I just spoke with a new patient last night who said, “I’ve been on disability now for two months. I am supposed to return to work next week but I have a note saying I still cannot drive. You have no idea how much this has affected my life. I can’t even get my laundry out of the dryer without having a swirl.”
6. Physical Fitness and Exercise
People who don’t seek professional vertigo help often are unable to maintain their previous level of physical fitness or exercise as often as usual. This leads to loss of muscle strength and cardiovascular endurance. Lack of exercise also negatively affects mental health from reduced exercise-related endorphins in the brain.
7. Self Esteem
Lack of exercise and being unable to perform at your job reduces self esteem. This negative effect on self esteem appears to be cumulative over time, with many of my patients reporting less self esteem as the vertigo symptoms continue to affect their emotions, their daily work capacity and exercise routine.
Seeking professional vertigo help can improve your self esteem and quality of daily life by getting you back on track in these important areas.
Many people who contact me for a Private Consultation are able to return to exercise, return to work and return to driving as soon as a successful outcome is reached. I always encourage a swift return to normal activities as soon as vertigo is resolved to prevent a downward spiral.
I love the humorous quote, “I am in no shape to exercise!” But sadly, that is how many people feel if they delay seeking professional vertigo help for too long.
This blog is provided for informational purposes only. The content and any comments by Dr. Kim Bell, DPT are not intended to be a substitute for professional medical advice, diagnosis, or treatment. Always seek the advice of your physician or other qualified health provider with any questions you may have regarding a medical condition. The details of any case mentioned in this post represent a typical patient that Dr. Bell might see and do not describe the circumstances of a specific individual.
Who would you recommend in the Seattle area? I live 60 miles north in Skagit County. I had two moments about 3 weeks ago where i felt real lightheaded, I went to see my doctor and did blood work, an ekg, a ct scan, a mri, and a us carotid bilateral. All test were normal. The
first week a had spells of dizzyness, the second week was almost normal. Then about 4 days ago I felt dizzy for 2 mornings, then would feel ok the rest of the day. Feeling a little lightheaded today. Thanks Mike
You can search for a provider in your area with this blog.
Also, I suggest for you to check out my articles on BPPV.

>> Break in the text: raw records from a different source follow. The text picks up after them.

-- ==== Sys2Proof/Syntax.lean ====
section
/-! DEFINITION.
The commands of the block: the ONE inductive Instr, one constructor per row of the opcode table, with the row's
operands. -/
namespace Sys2Proof

/-- Who makes a write or gives a command (R11, R159, R255, R424): the PF and the VFs over PCIe, the management SPI, the
system runtime, the warden, a cue engine's own code in user or system privilege, and a cue with the class and the ring
that it came from. -/
inductive Who where
  | pf
  | vf (k : Nat)
  | mspi
  | runtime
  | warden
  | engine (n : Nat) (sys : Bool)
  | cue (cls ring : Nat) (sys : Bool)
  deriving DecidableEq, Repr

/-- The part of a register that a write addresses (R11). -/
inductive Half where
  | both
  | lo
  | hi
  deriving DecidableEq, Repr

/-- Who issues an HBM request (R287): the delay lines, a model prefetch, the ring engine with RPOP and RPUSH, the cellar's capture,
index and replay, an engine's DMA, a model write-back, CL_MB host access, a read of the cellar window, the patrol scrubber and the
copy of a soft repair. -/
inductive HbmBy where
  | delay
  | model
  | ring
  | cellar
  | dma
  | writeBack
  | bank
  | window (who : Who)
  | scrub
  | repair
  deriving DecidableEq, Repr

/-- What ECC finds as a read of HBM completes (R289): `err` 0 nothing, 1 a corrected and 2 an uncorrectable error, in the row whose
first sector has the offset `row`. -/
structure Ecc where
  err : Nat
  row : Nat
  deriving DecidableEq, Repr

/-- The header of a PTP message (R41): its domain and its sender's port identity. -/
structure PtpHead where
  dom : Nat
  src : Nat
  deriving DecidableEq, Repr

/-- What an Announce says (R41): its interval in Tc, and of its grandmaster the class, accuracy, variance, priority 2 and identity, with
the steps to it. -/
structure PtpAnnounce where
  ivl : Nat
  cls : Nat
  acc : Nat
  var : Nat
  prio2 : Nat
  gm : Nat
  steps : Nat
  deriving DecidableEq, Repr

would my primary doctor be as good as a vertigo specialist in dealing with this ailment.my doctor said he could set me up with physical therapy for this problem if the vestibular exercises didnt work.
Your primary doctor is a great place to start! They can check you for basic medical problems that cause dizziness and vertigo.
For a vestibular evaluation, I suggest you seek specialized care from someone that you can find using the resources I provide in this article.
That would be a vestibular physical therapist. That is different from general physical therapy.
You may also be able to get a vestibular exam by a Neurotologist or Otologist, or an Otoneurologist, or an Audiologist.
Hi, Ive had vertigo for 26 days. Through my provider and urgent care I have been guided to seek an ENT and PT. Appointments are not readily available until the end of April. Ive tried various exercises, Epley etc. i just read your article 7 Reasons and that is exactly where I am at. Sad about it. I just want my life back! 🙁
I am British and living in Spain.
do you know if there are any vestibular centres or specialists in the Almeria province, Andalucía, Spain.
No I do not personally know of anyone specialists in your area.
This blog will help you find online directories that you can search.